The agreement allows the arbitrator to require the Plaintiff to pay the
arbitration costs and fees. (See
Arbitration Agreement: “the
Arbitrator may reallocate such fees and costs in the arbitration award, giving
due consideration to the individual employee’s ability to pay.”) Such an award of fees is in the sole
discretion of the arbitrator. (See
Arbitration Agreement: “Any issue
regarding the payment of fees of costs, and any disputes about the manner of
proceeding shall be decided by the Arbitrator selected.”) During oral argument, Defendant agreed that
this clause could be severed from the agreement. The Court does so.
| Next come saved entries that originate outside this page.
-- ==== Sys2Proof/Laws/Memory.lean ====
section
/-! SUPPORT. The byte memory: every operation keeps the canonical form, a read after a write gives the value written, and equal
reads are equal memories. -/

namespace Sys2Proof.Machine

/-! ## Cells -/

variable {n : Nat} {d : BitVec n}

theorem cellsWf_mono {lo lo' : Nat} (h : lo' ≤ lo) {m : List (Nat × BitVec n)} (hm : cellsWf d lo m = true) :
    cellsWf d lo' m = true := by
  cases m with
  | nil => rfl
  | cons c m =>
    simp only [cellsWf, Bool.and_eq_true, decide_eq_true_eq] at hm ⊢
    exact ⟨⟨by omega, hm.1.2⟩, hm.2⟩

theorem cellsRead_below {lo a : Nat} {m : List (Nat × BitVec n)} (hm : cellsWf d lo m = true) (h : a < lo) :
    cellsRead d m a = d := by
  cases m with
  | nil => rfl
  | cons c m =>
    simp only [cellsWf, Bool.and_eq_true, decide_eq_true_eq] at hm
    simp [cellsRead, show a < c.1 by omega]

theorem cellsWf_write {lo a : Nat} {b : BitVec n} {m : List (Nat × BitVec n)} (hm : cellsWf d lo m = true) (h : lo ≤ a) :
    cellsWf d lo (cellsWrite d m a b) = true := by
  induction m generalizing lo with
  | nil =>
    simp only [cellsWrite]
    split
    · rfl
    · simp [cellsWf, *]
  | cons c m ih =>
    obtain ⟨k, x⟩ := c
    simp only [cellsWf, Bool.and_eq_true, decide_eq_true_eq] at hm
    obtain ⟨⟨hk, hx⟩, hm⟩ := hm
    simp only [cellsWrite]
    split
    · split
      · simp [cellsWf, hk, hm, hx]
      · have := cellsWf_mono (lo' := k + 1) (Nat.le_refl _) hm
        simp [cellsWf, *]
    · split
      · subst a
        split
        · exact cellsWf_mono (by omega) hm
        · simp [cellsWf, *]
      · simp only [cellsWf, Bool.and_eq_true, decide_eq_true_eq]
        exact ⟨⟨hk, hx⟩, ih hm (by omega)⟩

/-- What a key reads as after a write. -/
theorem cellsRead_write {lo a : Nat} {b : BitVec n} {m : List (Nat × BitVec n)} (hm : cellsWf d lo m = true) (x : Nat) :
    cellsRead d (cellsWrite d m a b) x = if x = a then b else cellsRead d m x := by
  induction m generalizing lo with
  | nil =>
    simp only [cellsWrite]
    by_cases hb : b = d
    · simp [hb, cellsRead]
    · simp only [hb, if_false, cellsRead]
      by_cases hx : x < a
      · simp [hx, show x ≠ a by omega]
      · simp [hx]
  | cons c m ih =>
    obtain ⟨k, y⟩ := c
    simp only [cellsWf, Bool.and_eq_true, decide_eq_true_eq] at hm
    obtain ⟨⟨hk, hy⟩, hm⟩ := hm
    simp only [cellsWrite]
    by_cases hak : a < k
    · simp only [hak, if_true]
      by_cases hb : b = d
      · by_cases hxa : x = a
        · simp [hb, hxa, cellsRead, hak]
        · simp [hb, hxa, cellsRead]
      · simp only [hb, if_false, cellsRead]
        by_cases hxa : x < a
        · simp [hxa, show x ≠ a by omega, show x < k by omega]
        · by_cases hxe : x = a
          · simp [hxe]
          · simp [hxa, hxe]
    · simp only [hak, if_false]
      by_cases hae : a = k
      · subst hae
        simp only [if_true]
        by_cases hb : b = d
        · simp only [hb, if_true]
          by_cases hxa : x = a
          · subst hxa
            simp [cellsRead_below hm (by omega : x < x + 1)]
          · simp only [hxa, if_false, cellsRead]
            by_cases hlt : x < a
            · simp [hlt, cellsRead_below hm (by omega : x < a + 1)]
            · simp [hlt]
        · by_cases hlt : x < a
          · simp [hb, cellsRead, hlt, show x ≠ a by omega]
          · by_cases hxa : x = a
            · simp [hb, cellsRead, hxa]
            · simp [hb, cellsRead, hlt, hxa]
      · simp only [hae, if_false, cellsRead]
        by_cases hlt : x < k
        · simp [hlt, show x ≠ a by omega]
        · by_cases hxk : x = k
          · subst hxk
            simp [show ¬x = a by omega]
          · simp only [hlt, hxk, if_false]
            exact ih hm

/-- The cells after a write are old ones, or stand at the written key. -/
theorem mem_cellsWrite {a : Nat} {b : BitVec n} {m : List (Nat × BitVec n)} {c : Nat × BitVec n}
    (h : c ∈ cellsWrite d m a b) : c ∈ m ∨ c.1 = a := by
  induction m with
  | nil =>
    simp only [cellsWrite] at h
    split at h <;> simp_all
  | cons e m ih =>
    obtain ⟨k, y⟩ := e
    simp only [cellsWrite] at h
    split at h
    · split at h <;> simp_all
      rcases h with h | h | h <;> simp_all
    · split at h
      · split at h <;> simp_all
        rcases h with h | h <;> simp_all
      · simp only [List.mem_cons] at h ⊢
        rcases h with h | h
        · exact .inl (.inl h)
        · rcases ih h with h | h
          · exact .inl (.inr h)
          · exact .inr h

/-- Two canonical lists that read the same are the same list. -/
theorem cells_ext {lo : Nat} {m m' : List (Nat × BitVec n)} (h : cellsWf d lo m = true) (h' : cellsWf d lo m' = true)
    (hr : ∀ a, cellsRead d m a = cellsRead d m' a) : m = m' := by
  induction m generalizing lo m' with
  | nil =>
    cases m' with
    | nil => rfl
    | cons c m' =>
      simp only [cellsWf, Bool.and_eq_true, decide_eq_true_eq] at h'
      have := hr c.1
      simp only [cellsRead, Nat.lt_irrefl, if_false, if_true] at this
      simp [← this] at h'
  | cons c m ih =>
    simp only [cellsWf, Bool.and_eq_true, decide_eq_true_eq] at h
    cases m' with
    | nil =>
      have := hr c.1
      simp only [cellsRead, Nat.lt_irrefl, if_false, if_true] at this
      simp [this] at h
    | cons c' m' =>
      simp only [cellsWf, Bool.and_eq_true, decide_eq_true_eq] at h'
      have hk : c.1 = c'.1 := by
        rcases Nat.lt_trichotomy c.1 c'.1 with hlt | he | hgt
        · have := hr c.1
          simp [cellsRead, hlt] at this
          simp [this] at h
        · exact he
        · have := hr c'.1
          simp [cellsRead, hgt] at this
          simp [← this] at h'
      have hv : c.2 = c'.2 := by
        have := hr c.1
        simpa [cellsRead, ← hk] using this
      have : c = c' := Prod.ext hk hv
      subst this
      congr 1
      refine ih h.2 h'.2 fun a => ?_
      rcases Nat.lt_or_ge a (c.1 + 1) with hlt | hge
      · rw [cellsRead_below h.2 hlt, cellsRead_below h'.2 hlt]
      · have := hr a
        simpa [cellsRead, show ¬a < c.1 by omega, show ¬a = c.1 by omega] using this

/-! ## Bytes -/

theorem Memory.wf_nil : Memory.wf [] = true := rfl

theorem Memory.wf_write {m : Memory} (h : m.wf = true) (a : Nat) (b : Byte) : (m.write a b).wf = true :=
  cellsWf_write h (Nat.zero_le a)

theorem Memory.read_write {m : Memory} (h : m.wf = true) (a x : Nat) (b : Byte) :
    (m.write a b).read x = if x = a then b else m.read x := cellsRead_write h x

theorem Memory.mem_write {m : Memory} {a : Nat} {b : Byte} {c : Host.Cell} (h : c ∈ m.write a b) : c ∈ m ∨ c.1 = a :=
  mem_cellsWrite h

/-- Memories in canonical form that read the same at every address are equal. -/
theorem Memory.ext_read {m m' : Memory} (h : m.wf = true) (h' : m'.wf = true) (hr : ∀ a, m.read a = m'.read a) : m = m' :=
  cells_ext h h' hr

theorem Memory.wf_writeBE {m : Memory} (h : m.wf = true) (a n : Nat) (v : Dword) : (m.writeBE a n v).wf = true := by
  induction n generalizing v with
  | zero => exact h
  | succ n ih => exact Memory.wf_write (ih _) _ _

/-- Byte `x` after a big-endian store of `n` bytes at `a`. -/
theorem Memory.read_writeBE {m : Memory} (h : m.wf = true) (a n x : Nat) (v : Dword) :
    (m.writeBE a n v).read x =
      if a ≤ x ∧ x < a + n then (v >>> (8 * (a + n - 1 - x))).setWidth 8 else m.read x := by
  induction n generalizing v with
  | zero => simp [Memory.writeBE, show ¬(a ≤ x ∧ x < a) by omega]
  | succ n ih =>
    rw [Memory.writeBE, Memory.read_write (Memory.wf_writeBE h _ _ _), ih]
    by_cases hx : x = a + n
    · subst hx; simp
    · by_cases hin : a ≤ x ∧ x < a + n
      · rw [if_neg hx, if_pos hin, if_pos (by omega), ← BitVec.shiftRight_add]
        congr 2; omega
      · rw [if_neg hx, if_neg hin, if_neg (by omega)]

theorem Memory.mem_writeBE {m : Memory} {a n : Nat} {v : Dword} {c : Host.Cell} (h : c ∈ m.writeBE a n v) :
    c ∈ m ∨ a ≤ c.1 ∧ c.1 < a + n := by
  induction n generalizing v with
  | zero => exact .inl h
  | succ n ih =>
    rcases Memory.mem_write h with h | h
    · rcases ih h with h | h
      · exact .inl h
      · exact .inr (by omega)
    · exact .inr (by omega)

/-- Byte `i` of the big-endian value of `n` bytes. -/
theorem Memory.readBE_byte (m : Memory) (a : Nat) {n i : Nat} (hn : n ≤ 8) (hi : i < n) :
    (m.readBE a n).extractLsb' (8 * (n - 1 - i)) 8 = m.read (a + i) := by
  induction n with
  | zero => omega
  | succ n ih =>
    rw [Memory.readBE]
    by_cases h : i = n
    · subst h
      ext j hj
      simp [show j < 8 by omega, show j < 64 by omega]
    · have := ih (by omega) (by omega)
      rw [← this]
      ext j hj
      simp only [BitVec.getElem_extractLsb', BitVec.getLsbD_or, BitVec.getLsbD_shiftLeft, BitVec.getLsbD_setWidth]
      rw [BitVec.getLsbD_of_ge (m.read (a + n)) _ (by omega)]
      simp [show ¬(8 * (n - i) + j < 8) by omega, show 8 * (n - i) + j - 8 = 8 * (n - 1 - i) + j by omega,
        show 8 * (n - i) + j < 64 by omega]

/-- A value of `n` bytes has no bit beyond them. -/
theorem Memory.readBE_lt (m : Memory) (a : Nat) {n : Nat} (hn : n ≤ 8) : (m.readBE a n).toNat < 2 ^ (8 * n) := by
  induction n with
  | zero => simp [Memory.readBE]
  | succ n ih =>
    have h := ih (by omega)
    rw [Memory.readBE, BitVec.toNat_or, BitVec.toNat_shiftLeft, BitVec.toNat_setWidth]
    have hb := (m.read (a + n)).isLt
    have e : 2 ^ (8 * (n + 1)) = 2 ^ (8 * n) * 256 := by rw [show 8 * (n + 1) = 8 * n + 8 by omega, Nat.pow_add]
    refine Nat.or_lt_two_pow ?_ ?_
    · refine Nat.lt_of_le_of_lt (Nat.mod_le _ _) ?_
      rw [Nat.shiftLeft_eq, e]
      omega
    · refine Nat.lt_of_le_of_lt (Nat.mod_le _ _) ?_
      have : 1 ≤ 2 ^ (8 * n) := Nat.one_le_two_pow
      omega

/-- Reading depends on the bytes read only. -/
theorem Memory.readBE_congr {m m' : Memory} {a n : Nat} (h : ∀ i < n, m'.read (a + i) = m.read (a + i)) :
    m'.readBE a n = m.readBE a n := by
  induction n with
  | zero => rfl
  | succ n ih =>
    rw [Memory.readBE, Memory.readBE, ih fun i hi => h i (by omega), h n (by omega)]

theorem reset_mem_wf : State.reset.mem.wf = true := rfl

end Sys2Proof.Machine
end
The Court GRANTS the petition to compel
arbitration as to the fifth cause of action, with the exception of severing the
ability of the arbitrator to award costs or fees against Plaintiff.
b.
The Case is Stayed as to the Other Causes
of Action
Defendants
argue that under the FAA, the remaining claims must be stayed pending
arbitration. Plaintiff argues that judicial economy would not be served by
staying the case.
Defendants’
legal argument is correct. The Court
will stay the remaining causes of action.
However, as the Court stated during oral argument, Plaintiff is the
master of his complaint. If Plaintiff
decides to dismiss his fifth cause of action, the arbitration becomes moot, and
Plaintiff could proceed to trial on March 25, 2024 on the remaining causes of
action. Should Plaintiff choose to do
so, Plaintiff may return to Court with a motion dismissing his fifth cause of
action and asking the Court to lift the stay.
IV.
Conclusion
Defendants Guy F. Atkinson Construction, LLC and Clark Construction
Group – California, LP’s Petition to Compel Arbitration of Plaintiff’s Fifth
Cause of Action and Stay the Remainder of the Litigation is GRANTED.
The Court schedules as status conference re arbitration for June
18, 2024. The parties are to file a Joint
Status Conference Report 5 court days prior to the status conference hearing.